Jan und Isabell verlieren im Alter von 18 bzw. 13 Jahren ihre Mutter durch Selbstmord und werden während der folgenden Sommerferien bei den Großeltern mütterlicherseits auf einem alten Bauernhof untergebracht. Dort lernen sie das Geschwisterpaar Vicky und Vanessa kennen. Während Jan sich in Vanessa verliebt, findet Isabell in Vicky eine gute Freundin. Dann geschehen schreckliche Dinge, die dazu führen, dass der Aufenthalt der Beiden abrupt endet. Zwanzig Jahre später, Jan ist inzwischen ein gut situierter Arzt mit Familie, Isabell dagegen eine sehr ängstliche introvertierte Person ohne Kontakte. Da stirbt die Großmutter und sie sind gezwungen sich mit den Geschehnissen von vor 20 Jahren auseinander zu setzen, die Beide auf ihre eigene Art verdrängt hatten.
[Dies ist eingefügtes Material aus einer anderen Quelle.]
-- ==== Sys2Proof/Tests/Slice0.lean ====
section
/-! SUPPORT. Tests: terms that well-formedness refuses, values written out from the spec, and for each obligation with hypotheses states and
operands that meet them. -/

namespace Sys2Proof.Tests

open Sys2Proof Sys2Proof.Machine

section Slice0

set_option Elab.async false
set_option linter.unusedVariables false

/-! ### Small states -/

/-- A state with a setting. -/
def withSet (s : State) (id t : Nat) (v : List Int) : State := { s with settings := s.settings.put id t v }
/-- The device after reset, at a time. -/
def atTime (n : Nat) : State := { State.reset with now := n }
/-- The device after reset with a port as given. -/
def portIs (p : Nat) (x : Port) : State := State.reset.setPort p x
/-- The device after reset with a Tiller as given. -/
def tillerIs (x : Tiller) : State := { State.reset with tiller := x }

/-- A PTP message of a kind in a domain. -/
def ptpOf (k : PtpKind) (d : Nat) : PtpMessage := { kind := k, domain := d, twoStep := true, seq := 0, tsSec := 0, tsNs := 0, corrNs := 0, utcOffset := 0 }
/-- Port P00 takes part in PTP. -/
def ptpOn : State := withSet (portIs 0 { st := .up }) 0x0213 0 [1, 0, 254]
theorem best_is_zero : ptpRank {} 0 = 0 := by decide
theorem best_below_own (c : PtpClock) : ptpRank {} 0 < ptpRank c 127 := by rw [best_is_zero]; exact Nat.add_pos_right _ (by decide)
/-- A device whose one port hears a clock of the best rank faces its master there, whatever its own clock is. -/
theorem faces_best (s : State) (hk : Tab.keys s.ports = [0]) (hf : s.foreign 0 = some {}) : s.facesMaster 0 = true := by
  simp only [State.facesMaster, State.ptpMaster, hk, List.foldl_cons, List.foldl_nil, hf, if_pos (best_below_own _), Option.any_some, beq_self_eq_true]
/-- An OTU4 frame without errors. -/
def cleanOtu : OtuFrame :=
  ⟨(List.range 20).map (fun i => (true, i)), 0, true, 0, 0, 0, 0, false, false, false, 0, 0, 0, false, 1, 0, false, 0, 0, 0, true, false⟩

/-- Slice `k`'s MAC table as given. -/
def macIs (k : Nat) (t : MacTable) : State := State.reset.setMac k t
/-- One packet in the device, with number 0. -/
def pktIs (p : Packet) : State := State.reset.setPkt 0 p
/-- A flow record with a key of zeros. -/
def zeroRec : Bytes := newRec (List.replicate 40 0) 0 false 0 64
/-- The device with that record at a place. -/
def recIn (l : Nat) : State := State.reset.setRec l { bytes := zeroRec }
/-- The place that the key of zeros has in its first bucket. -/
def zeroPlace : Nat := 4 * (State.reset.flowBuckets (List.replicate 40 0)).1
/-- A packet that asks for that record. -/
def asks : Packet := { port := 0, bytes := [], stamp := {}, at_ := 0, epoch := 0, stage := .lookedUp, key := List.replicate 40 0, record := .wanted }

/-- Aggregation group 0 with port P05 as its one member. -/
def lagOf0 : State := { State.reset with bales := { objects := [(objKey .lag 0, [(0, some [0, 1, 0, 0, 5])])] } }
theorem lagOf0_port : lagOf0.lagOfPort 5 = some 0 := by
  have h : lagOf0.lagMembers 0 = [5] := by
    have e : lagOf0.objNow (objKey .lag 0) = some [0, 1, 0, 0, 5] := by decide +kernel
    unfold State.lagMembers
    rw [e]
    exact List.mergeSort_singleton 5
  unfold State.lagOfPort
  rw [show List.range 48 = 0 :: (List.range 47).map (· + 1) from by decide +kernel, List.find?_cons_of_pos]
  rw [h]; rfl

/-- The body of a shut request: type 2, key 0, sequence 1. -/
def shutBody : Bytes := [0, 0, 0, 0, 1, 2, 0, 0, 0, 0, 0, 0, 0, 0, 0, 0, 0, 0, 0, 0, 0, 0, 0, 1] ++ List.replicate 104 0
/-- A key ring whose key 0 has every role. -/
def ring0 : Tab Bytes := [(0, padTo 64 [0, 0, 1, 0, 255, 255, 255, 255, 255, 255, 255, 255, 255, 255, 255, 255, 0, 0, 0, 0, 0, 0, 0, 0, 255, 255, 255, 255, 255, 255, 255])]
/-- That request, granted and waiting to be written. -/
def grantedShut : Intake := { body := shutBody, source := 0, granted := true }
/-- A permit entry of zeros. -/
def blankPermit : PermitEntry := { bytes := List.replicate 128 0 }
/-- The device with that entry at a place. -/
def permitIn (i : Nat) : State := { State.reset with gate := { permits := [(i, blankPermit)] } }
/-- A memory unit of the device. -/
def unitIs (u : Nat) (m : MemUnit) : State := State.reset.setUnit u m
/-- A packet at step 7. -/
def atStep7 : Packet := { asks with stage := .step7, key := [], complete := true }

/-- A frame of 64 bytes with an Ethertype. -/
def ethFrame (t : Nat) : Bytes := List.replicate 12 0 ++ natBe 2 t ++ List.replicate 50 0
/-- A packet that waits in class 7 of port P00, which is up. -/
def queued0 : State :=
  { (pktIs { atStep7 with stage := .inQueues, copies := [{ port := 0, cls := 7 }] }).setPort 0 { st := .up, runMode := 1 } with
    core := { queues := [(7, [0])] } }

/-- A Sheaf lane in frame with byte 0x50 + `i`. -/
def liveLane (i : Nat) : SheafLane :=
  { signal := true, lock := true, inFrame := true, converged := true, laneByte := some (0x50 + i), power := 0 }
/-- A Sheaf link that is up, paired and aligned. -/
def liveLink : SheafLink := { lanes := (List.range 9).map liveLane, up := true, paired := true }
/-- The device with a link as given. -/
def linkIs (n : Nat) (x : SheafLink) : State := State.reset.setLink n x
/-- The device with a twin. -/
def twinned : State := { linkIs 0 liveLink with sheaf := { (linkIs 0 liveLink).sheaf with twin := 1 } }
/-- The device with link 0 up, a pair ID and the twin's key set. -/
def pairing0 : State := withSet (withSet (linkIs 0 liveLink) 0x0E01 0 [1, 0, 0, 0, 0, 0, 0, 0]) 0x0E02 0 (1 :: List.replicate 31 0)
/-- A checkpoint of zeros. -/
def blankCheckpoint : Checkpoint := ⟨true, List.replicate 40 0, List.replicate 16 0, 0, 0, 0, 0, 0⟩
/-- An event. -/
def someEvent : EventRec := { code := 0x0101, source := 0, index := 0, stamp := {}, body := [] }
/-- A slot that passes its checks, and one that does not. -/
def slotCheck (ok : Bool) : SlotCheck := ⟨ok, 0, 0, 0, 1, 0, 1, [], [], 0⟩
/-- What a start meets with both slots so. -/
def bootIn (ok : Bool) : BootInputs := ⟨0, true, true, slotCheck ok, slotCheck ok, List.replicate 16 128⟩
/-- A switchover to slot 1 under way. -/
def switching (q : Option Nat) : State := { State.reset with trust := { switchover := some { slot := 1, header := [], quiesced := q } } }

/-! ### A running context -/

/-- A packet of 64 bytes whose routine runs in context `c`. -/
def runPkt (c : Context) : Packet := { asks with bytes := List.replicate 64 0, stage := .running, ctx := some c }
/-- The device with that packet. -/
def runs (c : Context) : State := pktIs (runPkt c)
/-- A context at the first customer word. -/
def ctx0 : Context := { engine := 0, bank := 0, pc := 0x3000, hw := some 0 }
/-- That context in hold mode, with record 0 of profile 0 in handle 0. -/
def ctxRec : Context := { ctx0 with hold := true, handles := [(0, List.replicate 40 0)], snaps := [(0, zeroRec)] }
/-- An ALU slot on registers 1 and 2, or on an immediate. -/
def aluOf (bsel setf : Bool) (imm : W32) (cond : Fin 16) : AluSlot := ⟨0, 3, 1, 2, bsel, imm, cond, setf, none⟩
/-- The device at a packet whose context stands at a word. -/
def atWord (w : Nat) (c : Context) : State :=
  { runs c with eng := { (runs c).eng with store := [(16384 * c.bank + c.pc, w)] } }
/-- That word spells an ALU slot of operation `op`, a memory slot, or a branch slot, and nothing else. -/
def aluAt (op : Nat) (x : AluSlot) (c : Context) : State := atWord (aluSpelling op x * 2 ^ 128) c
def memAt (op : Nat) (x : MemSlot) (c : Context) : State := atWord (memSpelling op x * 2 ^ 64) c
def brAt (op : Nat) (x : BrSlot) (c : Context) : State := atWord (brSpelling op x) c
/-- A memory slot on register 1 with base g00. -/
def memOf (msize : Fin 64) (moff : W32) : MemSlot := ⟨0, 1, 0, msize, 0, moff, none⟩
/-- A branch slot. -/
def brOf (cond : Fin 16) (target : Fin 16384) : BrSlot := ⟨0, cond, target, none⟩
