-- ==== Sys2Proof/Machine/State.lean ====
section
/-! DEFINITION. The state of one RAC, the outcomes' reasons, and the state after reset (10_state). -/

namespace Sys2Proof.Machine

/-- `SEQ`, the sequencer state (10_state R25). -/
inductive Seq where
  /-- no request in progress; the request port accepts a request -/
  | idle
  /-- running step k of the current request's step list -/
  | step (k : Nat)
  /-- step k is a transaction on the transport port -/
  | xfer (k : Nat)
  /-- the response is in `RESP` -/
  | respond
deriving DecidableEq, Repr

/-- A level of the chip-select output (10_state R26). -/
inductive Level where
  | high
  | low
deriving DecidableEq, Repr

/-- A response status (60_exceptions R160); its 3-bit code is `Status.code` of Flags. -/
inductive Status where
  | ok
  | invalidArgument
  | commsFailure
  | notConfigured
  | notImplemented
deriving DecidableEq, Repr

/-- The six fields of a FIFO packet (10_state R30, 30_encoding R80). -/
inductive Field where
  | accel
  | gyro
  | temp
  | timestamp
  | extended
  | extra
deriving DecidableEq, Repr

/-- The RDF field record: each field absent or a list of bytes (10_state R30). -/
structure FieldRecord where
  accel : Option Bytes
  gyro : Option Bytes
  temp : Option Bytes
  timestamp : Option Bytes
  extended : Option Bytes
  extra : Option Bytes
deriving DecidableEq, Repr

/-- The data part of a response (10_state R29). -/
inductive Data where
  | none
  | byte (b : Byte)
  | bytes (l : Bytes)
  | fields (r : FieldRecord)
deriving DecidableEq, Repr

/-- One response: a status and a data part (10_state R29). -/
structure Response where
  status : Status
  data : Data
deriving DecidableEq, Repr

/-- The environment's answer to one transaction (10_state R27). -/
inductive Answer where
  | ok (rx : Bytes)
  | fail
deriving DecidableEq, Repr

/-- One answered transaction as 00_scope R11 observes it: its tx bytes and its outcome. -/
structure Transaction where
  tx : Bytes
  outcome : Answer
deriving DecidableEq, Repr

/-- The state of one RAC with its requester's position and the two inputs. -/
structure State where
  /-- `FMT`, the packet-format selector (R22) -/
  fmt : Format
  /-- `SEQ` (R25) -/
  seq : Seq
  /-- `CS` (R26) -/
  cs : Level
  /-- `TXBUF` (R31): its first `txlen` bytes are the tx list of the transaction on the transport port -/
  txbuf : Buffer
  /-- how many bytes that transaction has (R27), 0 when none is on the port (log 25) -/
  txlen : Nat
  /-- `RXBUF` (R31): its first `rxlen` bytes are the rx list of the last transaction of the request in
  progress -/
  rxbuf : Buffer
  /-- how many bytes that list has, 0 when none is held (log 9, log 25) -/
  rxlen : Nat
  /-- `RBYTE` (R32) -/
  rbyte : Byte
  /-- `RESP` (R29): empty, or one response -/
  resp : Option Response
  /-- the request in progress with its operands (R21: not held after the request ends) -/
  req : Option Instr
  /-- the configuration (R20) -/
  cfg : Params
  /-- the requester's index into its program (R33) -/
  pc : Nat
  /-- the requester's program, a list of request words (R33): an input -/
  program : List ReqWord
  /-- what the environment will answer, oldest first (00_scope R5): an input; an empty list is an answer
  that does not come (R27) -/
  answers : List Answer
  /-- the answered transactions, oldest first (00_scope R11 (a)): the model's record -/
  trace : List Transaction
  /-- the responses taken, oldest first (00_scope R11 (b)): the model's record -/
  responses : List Response
  /-- how many free values have been drawn: the model's counter -/
  draws : Nat
deriving DecidableEq, Repr

/-- Why a step stops with a fault. No run the spec describes reaches one. -/
inductive Fault where
  /-- Raised by the transport port when an Ok answer's list has not the transaction's length: 00_scope R10
  admits no such answer. Safe. -/
  | answerLength
  /-- Raised by RDR, RMW and CFGF when a read transaction of fewer than 2 bytes is answered: 40 R96 says
  none is ever presented. Safe. -/
  | shortRead
  /-- Raised by RDF when `FMT` holds a value with no packet layout after its `NotConfigured` check:
  10_state R22 calls 5 to 7 invalid and never written. Safe. -/
  | fmtInvalid
deriving DecidableEq, Repr

/-- Why a step is refused. -/
inductive Refusal where
  /-- No meaning is given yet to the instruction. Safe. -/
  | notModelled (mnemonic : String)
  /-- Raised by a request's meaning while another request is in progress or a response waits: 70 R193
  gives the requester no such move. Safe. -/
  | requestWhileBusy
  /-- Raised by a request's meaning at a step number its step list does not have (10_state R25). Safe. -/
  | noSuchStep
  /-- Raised by the meaning of a frame that is not the one on the transport port (30_encoding R75, R76).
  Safe. -/
  | frameNotPresented
  /-- Raised by the step function when `SEQ` is `STEP(k)` or `XFER(k)` and no request is in progress.
  Safe. -/
  | nothingInProgress
  /-- Raised by the step function when `SEQ` is `RESPOND` and `RESP` is empty. Safe. -/
  | noResponse
deriving DecidableEq, Repr

/-- The outcome of one step of this machine. -/
abbrev Result := Host.Outcome State Fault Refusal

/-- The state after reset (10_state R37, 70 R180). `TXBUF`, `RXBUF` and `RBYTE` are unspecified there:
their zeros are the model's DESIGN CHOICE (assumption log 7). -/
def State.reset : State where
  fmt := 0
  seq := .idle
  cs := .high
  txbuf := Vector.replicate 256 0x00#8
  txlen := 0
  rxbuf := Vector.replicate 256 0x00#8
  rxlen := 0
  rbyte := 0x00#8
  resp := none
  req := none
  cfg := Config.built
  pc := 0
  program := []
  answers := []
  trace := []
  responses := []
  draws := 0

end Sys2Proof.Machine
end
Die Handlung springt hin und her zwischen den Jahren 1990 und 2011 und wird aus immer wieder wechselnder Sicht der einzelnen Protagonisten erzählt. Dadurch bekommen diese ein Gesicht und Charakter, was die Geschichte sehr lebendig macht. Ohne dass die Polizei eine große Rolle spielt, wird hier ein Kriminalfall aufgeschlüsselt, dessen Lösung alleine in den unterschiedlichen Erinnerungen seiner Darsteller zu finden ist. Immer wieder hat man als Leser das Gefühl, der Lösung ein Stück näher gekommen zu sein, da bekommt man wieder eine andere Sicht auf die Vorgänge. Das bedeutet, einmal angefangen, lagt man dieses Buch bis zum Schluss nicht mehr zur Seite.

Veröffentlicht von ChristineBorg

ChristineBorg aka Frau Borg brachte als Krimi-Rezensentin etwas Abwechslung in die Buchauswahl auf "Anima Libri - Buchseele". Ihre Spezialität: Regionalkrimis deutschsprachiger Autorinnen. Frau Borg ist nicht länger als Rezensentin für diesen Blog tätig.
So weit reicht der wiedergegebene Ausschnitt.